EXERCISE REQUIREMENTS:
Two lines below mark the span: the one containing "namespace Sys2Proof.Machine" and the one containing "def readSyt (v". Set down both, plus every line between, exactly as they stand, and nothing else.

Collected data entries
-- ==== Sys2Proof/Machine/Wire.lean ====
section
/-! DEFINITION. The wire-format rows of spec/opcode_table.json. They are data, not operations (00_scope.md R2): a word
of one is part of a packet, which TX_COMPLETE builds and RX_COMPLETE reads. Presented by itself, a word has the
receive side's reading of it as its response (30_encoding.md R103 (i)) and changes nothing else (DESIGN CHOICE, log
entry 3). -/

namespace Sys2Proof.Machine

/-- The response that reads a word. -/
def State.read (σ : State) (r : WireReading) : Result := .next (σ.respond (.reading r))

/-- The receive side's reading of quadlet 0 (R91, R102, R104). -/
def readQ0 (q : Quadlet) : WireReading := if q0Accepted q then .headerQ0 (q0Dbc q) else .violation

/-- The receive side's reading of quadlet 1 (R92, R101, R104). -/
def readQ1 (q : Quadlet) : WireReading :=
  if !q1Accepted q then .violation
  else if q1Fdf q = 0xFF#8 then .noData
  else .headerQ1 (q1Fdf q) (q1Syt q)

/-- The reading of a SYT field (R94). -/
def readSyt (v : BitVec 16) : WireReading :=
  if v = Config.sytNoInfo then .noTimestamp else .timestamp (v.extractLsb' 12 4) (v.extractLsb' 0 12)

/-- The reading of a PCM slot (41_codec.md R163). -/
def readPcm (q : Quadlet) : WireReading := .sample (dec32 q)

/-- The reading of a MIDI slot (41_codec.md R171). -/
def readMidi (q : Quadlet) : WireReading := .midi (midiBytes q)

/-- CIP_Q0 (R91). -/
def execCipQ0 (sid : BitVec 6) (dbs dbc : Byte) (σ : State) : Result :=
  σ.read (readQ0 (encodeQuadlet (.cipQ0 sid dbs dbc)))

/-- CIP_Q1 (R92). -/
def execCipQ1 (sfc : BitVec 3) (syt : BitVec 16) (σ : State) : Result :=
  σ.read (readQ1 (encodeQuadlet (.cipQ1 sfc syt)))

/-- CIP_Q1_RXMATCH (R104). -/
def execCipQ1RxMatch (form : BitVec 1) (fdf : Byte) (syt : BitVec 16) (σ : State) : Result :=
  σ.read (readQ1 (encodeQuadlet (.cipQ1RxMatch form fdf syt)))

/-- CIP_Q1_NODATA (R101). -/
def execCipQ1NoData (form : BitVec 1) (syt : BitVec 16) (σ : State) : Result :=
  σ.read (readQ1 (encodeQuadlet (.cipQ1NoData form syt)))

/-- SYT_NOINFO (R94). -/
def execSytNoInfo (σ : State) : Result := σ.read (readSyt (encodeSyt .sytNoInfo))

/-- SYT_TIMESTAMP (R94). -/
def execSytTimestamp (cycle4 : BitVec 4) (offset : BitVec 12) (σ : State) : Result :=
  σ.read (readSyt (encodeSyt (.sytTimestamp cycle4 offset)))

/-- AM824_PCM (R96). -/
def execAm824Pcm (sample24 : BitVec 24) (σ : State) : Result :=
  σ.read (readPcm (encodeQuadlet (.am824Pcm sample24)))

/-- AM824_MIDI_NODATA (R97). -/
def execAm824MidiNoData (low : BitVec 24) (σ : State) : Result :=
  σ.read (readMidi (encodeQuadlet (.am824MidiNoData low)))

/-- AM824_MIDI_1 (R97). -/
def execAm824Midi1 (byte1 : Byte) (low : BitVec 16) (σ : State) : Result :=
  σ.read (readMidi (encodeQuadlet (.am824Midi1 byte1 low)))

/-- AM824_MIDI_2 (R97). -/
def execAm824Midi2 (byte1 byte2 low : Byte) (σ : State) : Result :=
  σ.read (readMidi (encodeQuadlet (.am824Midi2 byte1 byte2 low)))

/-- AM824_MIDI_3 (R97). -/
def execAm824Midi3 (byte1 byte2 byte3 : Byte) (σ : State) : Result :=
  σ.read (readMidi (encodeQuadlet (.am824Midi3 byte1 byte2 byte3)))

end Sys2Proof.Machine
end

ANSWER BOX:
namespace Sys2Proof.Machine

/-- The response that reads a word. -/
def State.read (σ : State) (r : WireReading) : Result := .next (σ.respond (.reading r))

/-- The receive side's reading of quadlet 0 (R91, R102, R104). -/
def readQ0 (q : Quadlet) : WireReading := if q0Accepted q then .headerQ0 (q0Dbc q) else .violation

/-- The receive side's reading of quadlet 1 (R92, R101, R104). -/
def readQ1 (q : Quadlet) : WireReading :=
  if !q1Accepted q then .violation
  else if q1Fdf q = 0xFF#8 then .noData
  else .headerQ1 (q1Fdf q) (q1Syt q)

/-- The reading of a SYT field (R94). -/
def readSyt (v : BitVec 16) : WireReading :=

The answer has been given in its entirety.